> Assignment:
Your answer should consist solely of the lines from the first line of the data through the line with "obtain ⟨r, hr, q, hq, rfl⟩", each reproduced exactly.

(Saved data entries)
-- ==== Sys2Proof/Machine/Stride.lean ====
section
/-! DEFINITION. The stride and padding calculator, command STRIDE (40_stride.md R114). -/

namespace Sys2Proof.Machine

/-- STRIDE computes the row stride, the pixel bytes per row and the row padding (40_stride.md R114). -/
def strideCommand (o : OperandRegs) : Except CmdError CmdResult := do
  let n ← checkDepth o
  let w ← checkWidth o
  .ok (.results (stride w n) (w * n) (pad w n))

/-- STRIDE, CMD word 0x0000_0001 (40_stride.md R114). -/
def execStride (s : State) : StepResult := withCommand s fun w => finish s (strideCommand w.ops)

end Sys2Proof.Machine
end

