theorem encodeWrites_inside {W H : Nat} {c : Host.Cell} (h : c ∈ encodeWrites o (encodeGeometryOf W H) m) :
    o.dstBase.toNat ≤ c.1 ∧ c.1 < o.dstBase.toNat + rowBytes W 3 * H := by
  obtain ⟨r, hr, q, hq, rfl⟩ := mem_encodeWrites.mp h
  have := row_major_lt hr hq
  simp only
  omega

/-- ENCODE writes no byte twice (42_encode.md R171). -/
theorem encodeWrites_distinct {W H : Nat} :
    (encodeWrites o (encodeGeometryOf W H) m).Pairwise (fun x y => x.1 ≠ y.1) := by
  have hle := le_rowBytes W 3
  -- where the bytes of one source row go
  have hrow : ∀ y, y < H → ∀ c ∈ encodeRowPixels o (encodeGeometryOf W H) m y ++ encodeRowPadding o (encodeGeometryOf W H) y,
      ∃ q < rowBytes W 3, c.1 = o.dstBase.toNat + ((H - 1 - y) * rowBytes W 3 + q) := by
    intro y hy c hc
    rcases List.mem_append.mp hc with hc | hc
    · obtain ⟨x, hx, hc⟩ := List.mem_flatMap.mp hc
      obtain ⟨k, hk, rfl⟩ := (mem_cellsAt 0#8).mp hc
      simp only [encPix, List.length_cons, List.length_nil] at hk
      simp only [List.mem_range, encodeGeometryOf] at hx
      exact ⟨x * 3 + k, by omega, by simp only [encodeRowTo, dstRow, encodeGeometryOf, u32]; omega⟩
    · obtain ⟨p, hp, rfl⟩ := List.mem_map.mp hc
      simp only [List.mem_range'_1, encodeGeometryOf] at hp
      exact ⟨p, by omega, by simp only [encodeRowTo, dstRow, encodeGeometryOf, u32]; omega⟩
  refine flatMap_distinct List.nodup_range ?_ ?_
  · intro y hy
    rw [List.pairwise_append]
    refine ⟨flatMap_distinct List.nodup_range (fun _ _ => cellsAt_distinct _) ?_, ?_, ?_⟩
    · intro x _ x' _ hne c hc d hd e
      obtain ⟨k, hk, rfl⟩ := (mem_cellsAt 0#8).mp hc
      obtain ⟨k', hk', rfl⟩ := (mem_cellsAt 0#8).mp hd
      simp only [encPix, List.length_cons, List.length_nil] at hk hk' e
      omega
    · unfold encodeRowPadding
      rw [List.pairwise_map]
      exact (List.nodup_range' (step := 1)).imp fun h => by simp only [ne_eq]; omega
    · intro c hc d hd e
      obtain ⟨x, hx, hc⟩ := List.mem_flatMap.mp hc
      obtain ⟨k, hk, rfl⟩ := (mem_cellsAt 0#8).mp hc
      obtain ⟨p, hp, rfl⟩ := List.mem_map.mp hd
      simp only [encPix, List.length_cons, List.length_nil] at hk
      simp only [List.mem_range, List.mem_range'_1, encodeGeometryOf] at hx hp e
      omega
  · intro y hy y' hy' hne c hc d hd e
    simp only [List.mem_range, encodeGeometryOf] at hy hy'
    obtain ⟨q, hq, hc⟩ := hrow y hy c hc
    obtain ⟨q', hq', hd⟩ := hrow y' hy' d hd
    have h : (H - 1 - y) * rowBytes W 3 + q = (H - 1 - y') * rowBytes W 3 + q' := by omega
    have h1 : ∀ a b, b < rowBytes W 3 → (a * rowBytes W 3 + b) / rowBytes W 3 = a := fun a b hb => by
      rw [Nat.mul_comm, Nat.mul_add_div (by omega), Nat.div_eq_of_lt hb, Nat.add_zero]
    have := h1 (H - 1 - y) q hq
    rw [h, h1 _ _ hq'] at this
    omega

/-- What holds of every frame past its checks: its destination lies in the address space, apart from its source; its writes
lie in the destination and name no address twice. -/
structure Frame.Sound (f : Frame) : Prop where
  inside : ∀ c ∈ f.writes, f.dst.lo ≤ c.1 ∧ c.1 < f.dst.hi
  distinct : f.writes.Pairwise (fun x y => x.1 ≠ y.1)
  inSpace : f.dst.hi ≤ Config.addressSpace
  apart : f.src.meets f.dst = false

theorem decodeFrame_ok {f : Frame} (h : decodeFrame o m = .ok f) :
    ∃ N W H, DecodeShape o N W H
      ∧ o.dataOffset.toNat + rowBytes W N * H ≤ o.srcLen.toNat ∧ W * H * 4 ≤ o.dstLen.toNat
      ∧ o.srcBase.toNat + (o.dataOffset.toNat + rowBytes W N * H) ≤ Config.addressSpace
      ∧ f = { src := decodeSrc o (decodeGeometryOf o N W H), dst := decodeDst o (decodeGeometryOf o N W H)
              uses := decodeUses o (decodeGeometryOf o N W H), writes := decodeWrites o (decodeGeometryOf o N W H) m
              result := decodeResult (decodeGeometryOf o N W H) }
      ∧ f.Sound := by
  cases e1 : decodeGeometry o with
  | error e => simp [decodeFrame, decodeChecked, e1, bind, Except.bind] at h
  | ok g =>
    obtain ⟨N, W, H, hs, rfl⟩ := decodeGeometry_ok e1
    simp only [decodeFrame, decodeChecked, e1, bind, Except.bind] at h
    split at h
    · cases h
    rename_i h1
    split at h1
    · cases h1
    cases h1
    split at h
    · cases h
    split at h
    · cases h
    split at h
    · cases h
    rename_i ht hl hr ho
    cases h
    refine ⟨N, W, H, hs, ?_, ?_, ?_, rfl, ?_, decodeWrites_distinct, ?_, Bool.eq_false_iff.mpr ho⟩
    · simpa [decodeGeometryOf, u32] using ht
    · simpa [decodeGeometryOf, u32] using hl
    · simp only [decodeGeometryOf, u32] at hr; omega
    · exact fun c hc => decodeWrites_inside hs.bytes hc
    · simp only [decodeDst, decodeGeometryOf, u32] at hr ⊢; omega

theorem encodeFrame_ok {f : Frame} (h : encodeFrame o m = .ok f) :
    ∃ W H, EncodeShape o W H
      ∧ W * H * 4 ≤ o.srcLen.toNat ∧ 54 + rowBytes W 3 * H ≤ 2 ^ 32 - 1 ∧ rowBytes W 3 * H ≤ o.dstLen.toNat
      ∧ o.srcBase.toNat + W * H * 4 ≤ Config.addressSpace
      ∧ f = { src := encodeSrc o (encodeGeometryOf W H), dst := encodeDst o (encodeGeometryOf W H)
              uses := encodeUses o (encodeGeometryOf W H), writes := encodeWrites o (encodeGeometryOf W H) m
              result := encodeResult (encodeGeometryOf W H) }
      ∧ f.Sound := by
  cases e1 : encodeGeometry o with
  | error e => simp [encodeFrame, encodeChecked, e1, bind, Except.bind] at h
  | ok g =>
    obtain ⟨W, H, hs, rfl⟩ := encodeGeometry_ok e1
    simp only [encodeFrame, encodeChecked, e1, bind, Except.bind] at h
    split at h
    · cases h
    rename_i h1
    split at h1
    · cases h1
    split at h1
    · cases h1
    cases h1
    split at h
    · cases h
    split at h
    · cases h
    split at h
    · cases h
    rename_i hb hz hl hr ho
    cases h
    refine ⟨W, H, hs, ?_, ?_, ?_, ?_, rfl, ?_, encodeWrites_distinct, ?_, Bool.eq_false_iff.mpr ho⟩
    · simp only [encodeGeometryOf, u32] at hb; omega
    · simp only [encodeGeometryOf] at hz; omega
    · simp only [encodeGeometryOf, u32] at hl; omega
    · simp only [encodeGeometryOf, u32] at hr; omega
    · exact fun c hc => encodeWrites_inside hc
    · simp only [encodeDst, encodeGeometryOf, u32] at hr ⊢; omega
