-- ==== Sys2Proof/Laws/PerInstr.lean ====
section
/-! SUPPORT. Facts about every command as a term of Instr, one lemma per constructor. -/

namespace Sys2Proof.Laws.Encoding

/-- A command is well formed, its word is legal, and the decoder reads the command back (30_encoding.md R90, R92). -/
def Statement (i : Instr) : Prop :=
  i.wellFormed = true ∧ (cmdFields (encode i)).wellFormed = true ∧ decode (encode i) = .instr i

theorem stride : Statement .stride := ⟨rfl, by decide, by decide⟩

theorem decCheck : Statement .decCheck := ⟨rfl, by decide, by decide⟩

theorem decode : Statement .decode := ⟨rfl, by decide, by decide⟩

theorem encCheck : Statement .encCheck := ⟨rfl, by decide, by decide⟩

theorem encode : Statement .encode := ⟨rfl, by decide, by decide⟩

theorem rowmapDec : Statement .rowmapDec := ⟨rfl, by decide, by decide⟩

theorem rowmapEnc : Statement .rowmapEnc := ⟨rfl, by decide, by decide⟩

theorem pixDec : Statement .pixDec := ⟨rfl, by decide, by decide⟩

theorem pixEnc : Statement .pixEnc := ⟨rfl, by decide, by decide⟩

end Sys2Proof.Laws.Encoding
end

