-- ==== Sys2Proof/Tests/Slice0.lean ====
section
/-! SUPPORT. Tests of the model, each a named theorem: words written out bit by bit from 30_encoding.md R90 and R92, the
checks of WellFormed, single steps with the values of 95_test_vectors.md (its vector is named at each test), and for every
statement with hypotheses a concrete state and operands that meet them together. -/

namespace Sys2Proof.Tests

open Sys2Proof.Machine

/-! Small states -/

/-- A command in progress, nothing scheduled, on the platform of reset. -/
def running (c : Word) (o : OperandRegs) : State := { State.reset with phase := .busy { cmd := c, ops := o } }

/-- The same with memory contents. -/
def runningOn (m : Memory) (c : Word) (o : OperandRegs) : State := { running c o with mem := m }

/-- A state with events scheduled. -/
def soon (s : State) (es : List Event) : State := { s with schedule := es }

/-- Memory holding the given bytes. -/
def memoryAt (a : Nat) (bytes : List Byte) : Memory := writeCells [] (cellsAt a bytes)

/-- What a test looks at after a step. -/
def results : StepResult → Option (DWord × DWord × DWord × Word × Word)
  | .next t => some (t.result0, t.result1, t.result2, t.pixOut, statusWord t)
  | _ => none

/-- The bytes at an address after a step. -/
def bytesAfter (a n : Nat) : StepResult → List Byte
  | .next t => readBytes t.mem a n
  | _ => []

/-- STATUS after a step. -/
def statusAfter : StepResult → Option Word
  | .next t => some (statusWord t)
  | _ => none

/-- IRQ after a step. -/
def irqAfter : StepResult → Option Bool
  | .next t => some (irq t)
  | _ => none

/-- Operands of the one-pixel decode of vector W3 and program P2. -/
def onePixel : OperandRegs :=
  { OperandRegs.reset with
    bpp := 24#32, width := 1#32, height := 1#32, dataOffset := 54#32, srcBase := 0x1000#32, srcLen := 58#32,
    dstBase := 0x2000#32, dstLen := 4#32 }

/-- The pixel array of vector W3, `00 00 FF 00` after 54 header bytes. -/
def onePixelMemory : Memory := memoryAt 0x1036 [0x00#8, 0x00#8, 0xFF#8, 0x00#8]

/-- Operands of the one-pixel encode of vector W4. -/
def onePixelEncode : OperandRegs :=
  { OperandRegs.reset with
    width := 1#32, height := 1#32, srcBase := 0x2000#32, srcLen := 4#32, dstBase := 0x3036#32, dstLen := 4#32 }

/-- Operands of the decode of vector W5. -/
def bottomUp : OperandRegs :=
  { OperandRegs.reset with
    bpp := 24#32, width := 2#32, height := 2#32, srcBase := 0x100#32, srcLen := 16#32, dstBase := 0x200#32,
    dstLen := 16#32 }

/-- The pixel array of vector W5. -/
def bottomUpMemory : Memory :=
  memoryAt 0x100 [0x01#8, 0x02#8, 0x03#8, 0x04#8, 0x05#8, 0x06#8, 0x00#8, 0x00#8,
    0x11#8, 0x12#8, 0x13#8, 0x14#8, 0x15#8, 0x16#8, 0x00#8, 0x00#8]

/-- Operands of the encode of vector VN2. -/
def twoByTwo : OperandRegs :=
  { OperandRegs.reset with
    width := 2#32, height := 2#32, srcBase := 0x3000#32, srcLen := 16#32, dstBase := 0x6036#32, dstLen := 16#32 }

/-- The RGBA buffer of vector VN2 and a destination filled with 0xEE. -/
def twoByTwoMemory : Memory :=
  writeCells (memoryAt 0x3000 [0xA0#8, 0xA1#8, 0xA2#8, 0xA3#8, 0xB0#8, 0xB1#8, 0xB2#8, 0xB3#8,
    0xC0#8, 0xC1#8, 0xC2#8, 0xC3#8, 0xD0#8, 0xD1#8, 0xD2#8, 0xD3#8])
    (cellsAt 0x6036 (List.replicate 16 0xEE#8))

/-- The platform of reset but for one refused read (vector VF14: a read of `sb + 54`). -/
def refusingPlatform : Platform := { Platform.reset with refused := [⟨.read, ⟨0x1036, 0x1037⟩⟩] }

/-- The platform of reset but for one refused write. -/
def refusingWrites : Platform := { Platform.reset with refused := [⟨.write, ⟨0x2003, 0x2004⟩⟩] }

/-- The platform of reset with a device region on the destination of the one-pixel decode. -/
def devicePlatform : Platform := { Platform.reset with devices := [⟨0x2003, 0x2010⟩] }

/-! Decoding: each word bit by bit, RSV = 0 above OP (30_encoding.md R90, R92) -/

theorem test_decode_stride : decode 0b00000000000000000000000000000001#32 = .instr .stride := by decide
theorem test_decode_decCheck : decode 0b00000000000000000000000000000010#32 = .instr .decCheck := by decide
theorem test_decode_decode : decode 0b00000000000000000000000000000011#32 = .instr .decode := by decide
theorem test_decode_encCheck : decode 0b00000000000000000000000000000100#32 = .instr .encCheck := by decide
theorem test_decode_encode : decode 0b00000000000000000000000000000101#32 = .instr .encode := by decide
theorem test_decode_rowmapDec : decode 0b00000000000000000000000000000110#32 = .instr .rowmapDec := by decide
theorem test_decode_rowmapEnc : decode 0b00000000000000000000000000000111#32 = .instr .rowmapEnc := by decide
theorem test_decode_pixDec : decode 0b00000000000000000000000000001000#32 = .instr .pixDec := by decide
theorem test_decode_pixEnc : decode 0b00000000000000000000000000001001#32 = .instr .pixEnc := by decide

/-- VC2, VC4, VC5: a reserved OP, and a reserved bit beside a defined OP. -/
theorem test_decode_rejects_by_name :
    decode 0b00000000000000000000000000001010#32 = .illegal .reservedOp
      ∧ decode 0b00000000000000000000000000010001#32 = .illegal .reservedBits
      ∧ decode 0b10000000000000000000000000001001#32 = .illegal .reservedBits := by decide

theorem test_decodeTableWord :
    decodeTableWord 32 3 = some .decode ∧ decodeTableWord 32 0x13 = none ∧ decodeTableWord 8 0x103 = some .decode := by
  decide

/-! WellFormed: an ill-formed word for each check -/

theorem test_wellFormed_refuses_reserved_bits :
    (CmdWord.mk 1#28 1#4).rsvIsZero = false ∧ (CmdWord.mk 1#28 1#4).wellFormed = false
      ∧ (CmdWord.mk 0x8000000#28 9#4).wellFormed = false := by decide

theorem test_wellFormed_refuses_undefined_op :
    (CmdWord.mk 0#28 0x0#4).opIsDefined = false ∧ (CmdWord.mk 0#28 0x0#4).wellFormed = false
      ∧ (CmdWord.mk 0#28 0xA#4).wellFormed = false ∧ (CmdWord.mk 0#28 0xF#4).wellFormed = false := by decide

/-! One step of each command -/

/-- VS9: the widest row, whose stride needs 33 bits. -/
theorem test_stride_widest :
    results (step (running 1#32 { OperandRegs.reset with bpp := 24#32, width := 0x7FFFFFFF#32 }))
      = some (0x180000000#64, 0x17FFFFFFD#64, 3#64, 0#32, 0x2#32) := by decide

/-- VS16: depth is checked before dimension. -/
theorem test_stride_checks_depth_first :
    results (step (running 1#32 { OperandRegs.reset with bpp := 16#32 })) = some (0#64, 0#64, 0#64, 0#32, 0x504#32) := by
  decide

/-- VD9: an extent equal to SRC_LEN passes. -/
theorem test_decCheck_extent_equals_length :
    results (step (running 2#32 { OperandRegs.reset with
      bpp := 32#32, width := 1#32, height := 1#32, dataOffset := 0xFFFFFFFB#32, srcLen := 0xFFFFFFFF#32 }))
      = some (4#64, 0xFFFFFFFF#64, 4#64, 0#32, 0x2#32) := by decide

/-- VD8: the extent is exact, no wrap hides the truncation. -/
theorem test_decCheck_extent_is_exact :
    statusAfter (step (running 2#32 { OperandRegs.reset with
      bpp := 32#32, width := 0x7FFFFFFF#32, height := 0x7FFFFFFF#32, dataOffset := 54#32, srcLen := 0xFFFFFFFF#32 }))
      = some 0x604#32 := by decide

/-- W5 (VF2): a bottom-up decode reverses the rows. -/
theorem test_decode_bottom_up :
    bytesAfter 0x200 16 (step (runningOn bottomUpMemory 3#32 bottomUp))
      = [0x13#8, 0x12#8, 0x11#8, 0xFF#8, 0x16#8, 0x15#8, 0x14#8, 0xFF#8,
         0x03#8, 0x02#8, 0x01#8, 0xFF#8, 0x06#8, 0x05#8, 0x04#8, 0xFF#8] := by
  decide

/-- VF14: a refused read ends the command with BusError. -/
theorem test_decode_bus_error :
    results (step { runningOn onePixelMemory 3#32 onePixel with platform := refusingPlatform })
      = some (0#64, 0#64, 0#64, 0#32, 0x1704#32) := by rfl

/-- VE6: the largest file of one column that fits. -/
theorem test_encCheck_largest_file :
    results (step (running 4#32 { OperandRegs.reset with width := 1#32, height := 0x3FFFFFF2#32, srcLen := 0xFFFFFFFF#32 }))
      = some (4#64, 0xFFFFFFC8#64, 0xFFFFFFFE#64, 0#32, 0x2#32) := by decide

/-- VE7: one row more than VE6 allows. -/
theorem test_encCheck_size_overflow :
    statusAfter (step (running 4#32
      { OperandRegs.reset with width := 1#32, height := 0x3FFFFFF3#32, srcLen := 0xFFFFFFFF#32 })) = some 0x1104#32 := by
  decide

/-- VN2: rows bottom-up, and zero padding over the fill. -/
theorem test_encode_bottom_up_with_padding :
    bytesAfter 0x6036 16 (step (runningOn twoByTwoMemory 5#32 twoByTwo))
      = [0xC2#8, 0xC1#8, 0xC0#8, 0xD2#8, 0xD1#8, 0xD0#8, 0x00#8, 0x00#8,
         0xA2#8, 0xA1#8, 0xA0#8, 0xB2#8, 0xB1#8, 0xB0#8, 0x00#8, 0x00#8] := by
  decide

/-- VN6: BufferTooSmall comes before DstTooSmall. -/
theorem test_encode_buffer_before_destination :
    results (step (runningOn twoByTwoMemory 5#32 { twoByTwo with srcLen := 15#32, dstLen := 15#32 }))
      = some (0#64, 0#64, 0#64, 0#32, 0x704#32) := by decide

/-- VR1: the first output row of a bottom-up image is the last file row. -/
theorem test_rowmapDec_bottom_up :
    results (step (running 6#32 { OperandRegs.reset with
      bpp := 24#32, width := 1#32, height := 3#32, dataOffset := 54#32, rowIndex := 0#32 }))
      = some (2#64, 62#64, 0#64, 0#32, 0x2#32) := by decide

/-- VR6: a top-down image keeps its rows. -/
theorem test_rowmapDec_top_down :
    results (step (running 6#32 { OperandRegs.reset with
      bpp := 24#32, width := 1#32, height := 0xFFFFFFFD#32, dataOffset := 54#32, rowIndex := 2#32 }))
      = some (2#64, 62#64, 8#64, 0#32, 0x2#32) := by decide

/-- VQ1: the top row goes to the last file row. -/
theorem test_rowmapEnc_first_row :
    results (step (running 7#32 { OperandRegs.reset with width := 2#32, height := 3#32, rowIndex := 0#32 }))
      = some (2#64, 0#64, 16#64, 0#32, 0x2#32) := by decide

/-- VQ4: ROW_INDEX = HEIGHT is out of range. -/
theorem test_rowmapEnc_row_range :
    statusAfter (step (running 7#32 { OperandRegs.reset with width := 2#32, height := 3#32, rowIndex := 3#32 }))
      = some 0x1504#32 := by decide

/-- VP3: a 24-bit pixel gets alpha 0xFF. -/
theorem test_pixDec_24 :
    results (step (running 8#32 { OperandRegs.reset with bpp := 24#32, pixIn := 0x00332211#32 }))
      = some (0#64, 0#64, 0#64, 0xFF112233#32, 0x2#32) := by decide

/-- VP4: a 32-bit pixel keeps its alpha. -/
theorem test_pixDec_32 :
    results (step (running 8#32 { OperandRegs.reset with bpp := 32#32, pixIn := 0x80332211#32 }))
      = some (0#64, 0#64, 0#64, 0x80112233#32, 0x2#32) := by decide

/-- VX2: alpha is discarded. -/
theorem test_pixEnc_discards_alpha :
    results (step (running 9#32 { OperandRegs.reset with pixIn := 0x80112233#32 }))
      = some (0#64, 0#64, 0#64, 0x00332211#32, 0x2#32) := by decide

/-- VC4: a reserved bit makes the word illegal, though OP = 1. -/
theorem test_illegal_word : statusAfter (step (running 0x11#32 onePixel)) = some 0x1604#32 := by decide

/-! The register window, the interrupt and reset -/

/-- VI5: acceptance clears ERR and keeps ERRCODE. -/
theorem test_acceptance_keeps_errcode :
    statusAfter (step (soon { State.reset with err := true, errcode := some .unsupportedBitDepth }
      [.regWrite 0x04 .word 9#32])) = some 0x501#32 := by decide

/-- VI7: a CMD write while BUSY is dropped and sets OVR. -/
theorem test_dropped_command_sets_ovr :
    statusAfter (core.run 2 (soon (running 9#32 OperandRegs.reset) [.regWrite 0x04 .word 1#32, .blockStep]))
      = some 0xA#32 := by decide

/-- VI1: IRQ rises at the completion when IE is set. -/
theorem test_irq_rises : irqAfter (step { running 9#32 OperandRegs.reset with ie := true }) = some true := by decide

/-- VA6: only bit 0 of CTRL is held. -/
theorem test_ctrl_holds_one_bit :
    (match core.run 2 (soon State.reset [.regWrite 0x0C .word 0xFFFFFFFF#32, .regRead 0x0C .word]) with
      | .next t => t.lastRead
      | _ => none) = some 1#32 := by decide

> Output for this exercise:
-- ==== Sys2Proof/Machine/Stride.lean ====
section
/-! DEFINITION. The stride and padding calculator, command STRIDE (40_stride.md R114). -/

namespace Sys2Proof.Machine

/-- STRIDE computes the row stride, the pixel bytes per row and the row padding (40_stride.md R114). -/
def strideCommand (o : OperandRegs) : Except CmdError CmdResult := do
  let n ← checkDepth o
  let w ← checkWidth o
  .ok (.results (stride w n) (w * n) (pad w n))

/-- STRIDE, CMD word 0x0000_0001 (40_stride.md R114). -/
def execStride (s : State) : StepResult := withCommand s fun w => finish s (strideCommand w.ops)

end Sys2Proof.Machine
end

theorem encodeWrites_inside {W H : Nat} {c : Host.Cell} (h : c ∈ encodeWrites o (encodeGeometryOf W H) m) :
    o.dstBase.toNat ≤ c.1 ∧ c.1 < o.dstBase.toNat + rowBytes W 3 * H := by
  obtain ⟨r, hr, q, hq, rfl⟩ := mem_encodeWrites.mp h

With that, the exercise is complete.